White Sox Chris Sale finding his offseason, spring training groove

SHARE White Sox Chris Sale finding his offseason, spring training groove

XXX # of the Chicago White Sox poses for a portrait during spring training photo day at Camelback Ranch on February 27, 2016 in Glendale, Arizona.

GLENDALE, Ariz. — In the ongoing search to know what’s best for his body, White Sox left-hander Chris Sale threw less  and worked out more this past offseason.

“I’d get extended [throwing] maybe once a week,” Sale said Saturday. “It was more finding a release point, arm slot, getting mechanics down. Not a heavy workload throwing.”

Pitching coach Don Cooper says his top priority for Sale, an American League All-Star in his every season as a starter, is keeping him healthy. Cooper said Friday Sale won’t start a Cactus League game till March 19, and in the meantime will get his work in throwing live batting practice (as he did Saturday), simulated games and sessions on the side with Cooper and bullpen coach Bobby Thigpen.

Sale said he felt fresh after camp last year, when he did not throw a Cactus League game because of a foot injury, and felt good at the end of the season.

“Last year gave me a pretty good gauge of what we need to do out here,” Sale said. “I didn’t get any game action. Mostly just throwing on the side and stuff like that. I think that formula is what we are trying to find, what works best. Not only that, but we are facing teams that we face early on in the season as well.”

Of equal importance is keeping the ace out of harm’s way from potential comebackers to the mound.

“I don’t want to sound arrogant, but throwing strikes isn’t the main focus [during spring training],” Sale said. “It’s building up arm strength and finding a routine. I think that’s we are going to focus on more is arm strength, throwing arm side fastballs, changeups, backdoor breaking balls. Like I said before, sometimes you get into games and you don’t really do that.”

For core strength, Sale incorporated Pilates one day a week into his workout routine this offseason .

“May not make me the manliest person in the world but I will say this, my body felt great after doing it,” he said. “A lot of core strength, a lot of stretching out. A lot of what I need, is to be loose and limber and stretched out and staying tight in the middle.”

Manager Robin Ventura was more interested in watch newcomer Mat Latos throw live batting practice Saturday than Sale. In Sale, he knows what he’s got.
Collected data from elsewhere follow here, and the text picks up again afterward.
@[simp] theorem State.dropPlace_kept (s : State) (k : Nat) :
    (State.dropPlace s k).pending = s.pending ∧ (State.dropPlace s k).sys.fuses = s.sys.fuses ∧ (State.dropPlace s
        k).mem = s.mem := by simp [State.dropPlace]

@[simp] theorem State.dropWrite_kept (s : State) (k : Nat) :
    (State.dropWrite s k).pending = s.pending ∧ (State.dropWrite s k).sys.fuses = s.sys.fuses ∧ (State.dropWrite s
        k).mem = s.mem := by simp [State.dropWrite]

@[simp] theorem State.popOrphan_kept (s : State) (q : Nat × Nat × Nat) :
    (State.popOrphan s q).pending = s.pending ∧ (State.popOrphan s q).sys.fuses = s.sys.fuses ∧ (State.popOrphan s
        q).mem = s.mem := by simp [State.popOrphan]

@[simp] theorem State.pushRun_kept (s : State) (k : Nat) :
    (State.pushRun s k).pending = s.pending ∧ (State.pushRun s k).sys.fuses = s.sys.fuses ∧ (State.pushRun s k).mem
        = s.mem := by simp [State.pushRun]

@[simp] theorem State.pullRun_kept (s : State) (a k : Nat) :
    (State.pullRun s a k).pending = s.pending ∧ (State.pullRun s a k).sys.fuses = s.sys.fuses ∧ (State.pullRun s a
        k).mem = s.mem := by simp [State.pullRun]

theorem State.placed_kept {s t : State} (k p : Nat) (h : t.pending = s.pending ∧ t.sys.fuses = s.sys.fuses ∧ t.mem =
    s.mem) :
    (s.placed t k p).pending = s.pending ∧ (s.placed t k p).sys.fuses = s.sys.fuses ∧ (s.placed t k p).mem = s.mem
        := by
  obtain ⟨h1, h2, h3⟩ := h
  unfold State.placed
  dsimp only
  repeat' split
  all_goals simp [h1, h2, h3]


@[simp] theorem State.flushPlace_kept (s : State) (k a : Nat) :
    (State.flushPlace s k a).pending = s.pending ∧ (State.flushPlace s k a).sys.fuses = s.sys.fuses ∧
        (State.flushPlace s k a).mem = s.mem := by
  unfold State.flushPlace
  split
  · simp
  · dsimp only
    split
    · simp
    · exact State.placed_kept k _ (by simp)

@[simp] theorem State.placeWrite_kept (s : State) (k : Nat) :
    (State.placeWrite s k).pending = s.pending ∧ (State.placeWrite s k).sys.fuses = s.sys.fuses ∧ (State.placeWrite
        s k).mem = s.mem := by
  unfold State.placeWrite
  dsimp only
  repeat' split
  all_goals first | exact State.placed_kept k _ (State.place_kept (by assumption)) | simp

@[simp] theorem State.unplace_kept (s : State) (k : Nat) :
    (State.unplace s k).pending = s.pending ∧ (State.unplace s k).sys.fuses = s.sys.fuses ∧ (State.unplace s k).mem
        = s.mem := by simp [State.unplace]
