-- ==== Sys2Proof/Laws/FrameCarOps.lean ====
section
/-!
SUPPORT. Sys2Proof/Laws/FrameCarOps.lean: what each operation and meaning of Machine/CarOps.lean leaves alone: the command queue, the
fuses, and memory, or its canonical form where the operation may write memory.
-/

namespace Sys2Proof.Machine

/-! ### What the operations leave alone -/

@[simp] theorem State.setCarCh_kept (s : State) (k : Nat) (c : CarChan) :
    (State.setCarCh s k c).pending = s.pending ∧ (State.setCarCh s k c).sys.fuses = s.sys.fuses ∧ (State.setCarCh s
        k c).mem = s.mem := by simp [State.setCarCh]

@[simp] theorem State.edgeAt_kept (s : State) (l k : Nat) :
    (State.edgeAt s l k).pending = s.pending ∧ (State.edgeAt s l k).sys.fuses = s.sys.fuses ∧ (State.edgeAt s l
        k).mem = s.mem := by simp [State.edgeAt]

@[simp] theorem State.requestEdge_kept (s : State) (l : Nat) :
    (State.requestEdge s l).pending = s.pending ∧ (State.requestEdge s l).sys.fuses = s.sys.fuses ∧
        (State.requestEdge s l).mem = s.mem := by simp [State.requestEdge]

@[simp] theorem State.setFill_kept (s : State) (g n : Nat) (edge : Bool) :
    (State.setFill s g n edge).pending = s.pending ∧ (State.setFill s g n edge).sys.fuses = s.sys.fuses ∧
        (State.setFill s g n edge).mem = s.mem := by simp [State.setFill]

@[simp] theorem State.segMove_kept (s : State) (g : Nat) (n : Int) :
    (State.segMove s g n).pending = s.pending ∧ (State.segMove s g n).sys.fuses = s.sys.fuses ∧ (State.segMove s g
        n).mem = s.mem := by simp [State.segMove]

@[simp] theorem State.segPut_kept (s : State) (g : Nat) (l : List Nat) :
    (State.segPut s g l).pending = s.pending ∧ (State.segPut s g l).sys.fuses = s.sys.fuses ∧ (State.segPut s g
        l).mem = s.mem := by simp [State.segPut]

@[simp] theorem State.segTake_kept (s : State) (g n : Nat) :
    (State.segTake s g n).pending = s.pending ∧ (State.segTake s g n).sys.fuses = s.sys.fuses ∧ (State.segTake s g
        n).mem = s.mem := by simp [State.segTake]

@[simp] theorem State.writeSegFill_kept (s : State) (i : Initiator) (g : Nat) (v : Word) :
    (State.writeSegFill s i g v).pending = s.pending ∧ (State.writeSegFill s i g v).sys.fuses = s.sys.fuses ∧
        (State.writeSegFill s i g v).mem = s.mem := by simp [State.writeSegFill]

@[simp] theorem State.writeSegWm_kept (s : State) (i : Initiator) (g : Nat) (v : Word) :
    (State.writeSegWm s i g v).pending = s.pending ∧ (State.writeSegWm s i g v).sys.fuses = s.sys.fuses ∧
        (State.writeSegWm s i g v).mem = s.mem := by simp [State.writeSegWm]

@[simp] theorem State.writeSwreq_kept (s : State) (i : Initiator) (lines : Nat) :
    (State.writeSwreq s i lines).pending = s.pending ∧ (State.writeSwreq s i lines).sys.fuses = s.sys.fuses ∧
        (State.writeSwreq s i lines).mem = s.mem := by simp [State.writeSwreq]

@[simp] theorem State.carPlace_kept (s : State) (k src dst count : Nat) :
    (State.carPlace s k src dst count).pending = s.pending ∧ (State.carPlace s k src dst count).sys.fuses =
        s.sys.fuses ∧ (State.carPlace s k src dst count).mem = s.mem := by simp [State.carPlace]

@[simp] theorem State.carShow_kept (s : State) (k : Nat) :
    (State.carShow s k).pending = s.pending ∧ (State.carShow s k).sys.fuses = s.sys.fuses ∧ (State.carShow s k).mem
        = s.mem := by simp [State.carShow]

@[simp] theorem State.setCarBusy_kept (s : State) (k : Nat) (v : Bool) :
    (State.setCarBusy s k v).pending = s.pending ∧ (State.setCarBusy s k v).sys.fuses = s.sys.fuses ∧
        (State.setCarBusy s k v).mem = s.mem := by simp [State.setCarBusy]

@[simp] theorem State.scribblePieces_kept (s : State) (x0 : List (Nat × Nat × Nat)) :
    (State.scribblePieces s x0).pending = s.pending ∧ (State.scribblePieces s x0).sys.fuses = s.sys.fuses := by
  induction x0 generalizing s <;> simp_all [State.scribblePieces]

@[simp] theorem State.scribble_kept (s : State) (k o n : Nat) :
    (State.scribble s k o n).pending = s.pending ∧ (State.scribble s k o n).sys.fuses = s.sys.fuses := by simp
        [State.scribble]

@[simp] theorem State.carEnd_kept (s : State) (k e kind : Nat) :
    (State.carEnd s k e kind).pending = s.pending ∧ (State.carEnd s k e kind).sys.fuses = s.sys.fuses ∧
        (State.carEnd s k e kind).mem = s.mem := by simp [State.carEnd]

@[simp] theorem State.carDone_kept (s : State) (k : Nat) :
    (State.carDone s k).pending = s.pending ∧ (State.carDone s k).sys.fuses = s.sys.fuses := by simp [State.carDone]

@[simp] theorem State.carFail_kept (s : State) (k : Nat) (e : CarErr) :
    (State.carFail s k e).pending = s.pending ∧ (State.carFail s k e).sys.fuses = s.sys.fuses := by simp
        [State.carFail]

@[simp] theorem State.carSettle_kept (s : State) (k : Nat) :
    (State.carSettle s k).pending = s.pending ∧ (State.carSettle s k).sys.fuses = s.sys.fuses := by
  simp only [State.carSettle]
  repeat' split
  all_goals simp_all

@[simp] theorem State.carError_kept (s : State) (k : Nat) (e : CarErr) :
    (State.carError s k e).pending = s.pending ∧ (State.carError s k e).sys.fuses = s.sys.fuses ∧ (State.carError s
        k e).mem = s.mem := by
  simp only [State.carError]
  repeat' split
  all_goals simp_all

@[simp] theorem State.carStart_kept (s : State) (k : Nat) :
    (State.carStart s k).pending = s.pending ∧ (State.carStart s k).sys.fuses = s.sys.fuses ∧ (State.carStart s
        k).mem = s.mem := by
  simp only [State.carStart]
  repeat' split
  all_goals simp_all

@[simp] theorem State.carDisable_kept (s : State) (k : Nat) :
    (State.carDisable s k).pending = s.pending ∧ (State.carDisable s k).sys.fuses = s.sys.fuses := by simp
        [State.carDisable]

@[simp] theorem State.writeCarCtl_kept (s : State) (i : Initiator) (k : Nat) (v : Word) :
    (State.writeCarCtl s i k v).pending = s.pending ∧ (State.writeCarCtl s i k v).sys.fuses = s.sys.fuses := by simp
        [State.writeCarCtl]

@[simp] theorem State.writeCarReg_kept (s : State) (i : Initiator) (k off : Nat) (v : Word) (locked : Bool) :
    (State.writeCarReg s i k off v locked).pending = s.pending ∧ (State.writeCarReg s i k off v locked).sys.fuses =
        s.sys.fuses ∧ (State.writeCarReg s i k off v locked).mem = s.mem := by simp [State.writeCarReg]

@[simp] theorem State.carBurst_kept (s : State) (p k : Nat) :
    (State.carBurst s p k).pending = s.pending ∧ (State.carBurst s p k).sys.fuses = s.sys.fuses ∧ (State.carBurst s
        p k).mem = s.mem := by simp [State.carBurst]

@[simp] theorem State.carIssue_kept (s : State) (k o d : Nat) :
    (State.carIssue s k o d).pending = s.pending ∧ (State.carIssue s k o d).sys.fuses = s.sys.fuses ∧
        (State.carIssue s k o d).mem = s.mem := by
  simp only [State.carIssue]
  repeat' split
  all_goals simp_all

@[simp] theorem State.carUnpack_kept (s : State) (k d n : Nat) (x0 : Nat) :
    (State.carUnpack s k d n x0).pending = s.pending ∧ (State.carUnpack s k d n x0).sys.fuses = s.sys.fuses ∧
        (State.carUnpack s k d n x0).mem = s.mem := by
  induction x0 generalizing s <;> simp_all [State.carUnpack]

@[simp] theorem State.carData_kept (s : State) (k d : Nat) :
    (State.carData s k d).pending = s.pending ∧ (State.carData s k d).sys.fuses = s.sys.fuses ∧ (State.carData s k
        d).mem = s.mem := by simp [State.carData]

@[simp] theorem State.carRead_kept (s : State) (k : Nat) :
    (State.carRead s k).pending = s.pending ∧ (State.carRead s k).sys.fuses = s.sys.fuses := by
  simp only [State.carRead]
  repeat' split
  all_goals simp_all

@[simp] theorem State.carWrite_kept (s : State) (k : Nat) :
    (State.carWrite s k).pending = s.pending ∧ (State.carWrite s k).sys.fuses = s.sys.fuses := by
  simp only [State.carWrite]
  repeat' split
  all_goals simp_all

@[simp] theorem State.carDrain_kept (s : State) (k : Nat) (x0 : Nat) :
    (State.carDrain s k x0).pending = s.pending ∧ (State.carDrain s k x0).sys.fuses = s.sys.fuses := by
  induction x0 generalizing s <;> simp_all [State.carDrain]

@[simp] theorem State.carFault_kept (s : State) (k iova : Nat) (write : Bool) :
    (State.carFault s k iova write).pending = s.pending ∧ (State.carFault s k iova write).sys.fuses = s.sys.fuses :=
        by simp [State.carFault]

/-! ### Memory stays canonical -/

theorem State.scribblePieces_memWf (s : State) (x0 : List (Nat × Nat × Nat)) (h : Memory.wf s.mem = true) :
    Memory.wf (State.scribblePieces s x0).mem = true := by
  induction x0 generalizing s with
  | nil => simpa [State.scribblePieces] using h
  | cons a m ih =>
    simp only [State.scribblePieces]
    repeat' first
        | with_reducible assumption | apply ih | with_reducible apply State.physWrite_memWf
        | with_reducible apply foldl_memWf | (intro t a ha) | split | simp

theorem State.scribble_memWf (s : State) (k o n : Nat) (h : Memory.wf s.mem = true) :
    Memory.wf (State.scribble s k o n).mem = true := by
  unfold State.scribble
  repeat' first
      | with_reducible assumption | with_reducible apply State.scribblePieces_memWf
      | with_reducible apply foldl_memWf | (intro t a ha) | split | simp

theorem State.carDone_memWf (s : State) (k : Nat) (h : Memory.wf s.mem = true) :
    Memory.wf (State.carDone s k).mem = true := by
  unfold State.carDone
  repeat' first
      | with_reducible assumption | with_reducible apply State.scribble_memWf | with_reducible apply foldl_memWf
      | (intro t a ha) | split | simp

theorem State.carFail_memWf (s : State) (k : Nat) (e : CarErr) (h : Memory.wf s.mem = true) :
    Memory.wf (State.carFail s k e).mem = true := by
  unfold State.carFail
  repeat' first
      | with_reducible assumption | with_reducible apply State.scribble_memWf | with_reducible apply foldl_memWf
      | (intro t a ha) | split | simp

theorem State.carSettle_memWf (s : State) (k : Nat) (h : Memory.wf s.mem = true) :
    Memory.wf (State.carSettle s k).mem = true := by
  unfold State.carSettle
  repeat' first
      | with_reducible assumption | with_reducible apply State.carDone_memWf
      | with_reducible apply State.carFail_memWf | with_reducible apply State.scribble_memWf
      | with_reducible apply foldl_memWf | (intro t a ha) | split | simp

theorem State.carDisable_memWf (s : State) (k : Nat) (h : Memory.wf s.mem = true) :
    Memory.wf (State.carDisable s k).mem = true := by
  unfold State.carDisable
  repeat' first
      | with_reducible assumption | with_reducible apply State.carSettle_memWf | with_reducible apply foldl_memWf
      | (intro t a ha) | split | simp

theorem State.writeCarCtl_memWf (s : State) (i : Initiator) (k : Nat) (v : Word) (h : Memory.wf s.mem = true) :
    Memory.wf (State.writeCarCtl s i k v).mem = true := by
  unfold State.writeCarCtl
  repeat' first
      | with_reducible assumption | with_reducible apply State.carDisable_memWf | with_reducible apply foldl_memWf
      | (intro t a ha) | split | simp

theorem State.carRead_memWf (s : State) (k : Nat) (h : Memory.wf s.mem = true) :
    Memory.wf (State.carRead s k).mem = true := by
  unfold State.carRead
  repeat' first
      | with_reducible assumption | with_reducible apply State.carSettle_memWf | with_reducible apply foldl_memWf
      | (intro t a ha) | split | simp

theorem State.carWrite_memWf (s : State) (k : Nat) (h : Memory.wf s.mem = true) :
    Memory.wf (State.carWrite s k).mem = true := by
  unfold State.carWrite
  repeat' first
      | with_reducible assumption | with_reducible apply State.carSettle_memWf
      | with_reducible apply State.physWrite_memWf | with_reducible apply foldl_memWf | (intro t a ha) | split
      | simp

theorem State.carDrain_memWf (s : State) (k : Nat) (x0 : Nat) (h : Memory.wf s.mem = true) :
    Memory.wf (State.carDrain s k x0).mem = true := by
  induction x0 generalizing s with
  | zero => exact State.carSettle_memWf _ _ h
  | succ m ih => exact ih _ (State.carWrite_memWf _ _ h)

theorem State.carFault_memWf (s : State) (k iova : Nat) (write : Bool) (h : Memory.wf s.mem = true) :
    Memory.wf (State.carFault s k iova write).mem = true := by
  unfold State.carFault
  repeat' first
      | with_reducible assumption | with_reducible apply State.carSettle_memWf | with_reducible apply foldl_memWf
      | (intro t a ha) | split | simp

end Sys2Proof.Machine
end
“I saw a little of him, but as long as he’s throwing and nothing hurts – I know that – he’s fine, just getting his work in,” Ventura said.

NOTES: Sale, who often spoke highly of Tyler Flowers as a receiver, continued to downplay a change to Alex Avila and Dioner Navarro. He threw to Avila Saturday.

“Really just hitting the ground running,” Sale said. “We’re trying to figure each other out, talking situations and same thing with Dioner. We’re figuring out what we like, do you care if I set up late, or down on a knee, what’s it like when you’re doing this or where do you prefer the glove to be. All normal stuff, but it’s been great so far.

“Honestly people are making a lot bigger deal than it really is. We’re all professionals, major league baseball players. If we had signed a 14-year old to go back there it might be a bigger issue. We’ve all been there.  We’ll make a pretty seamless transition to these guys because of who they are, what they’ve done and what they bring to the table.”

Sale said he doesn’t need to have a personal catcher.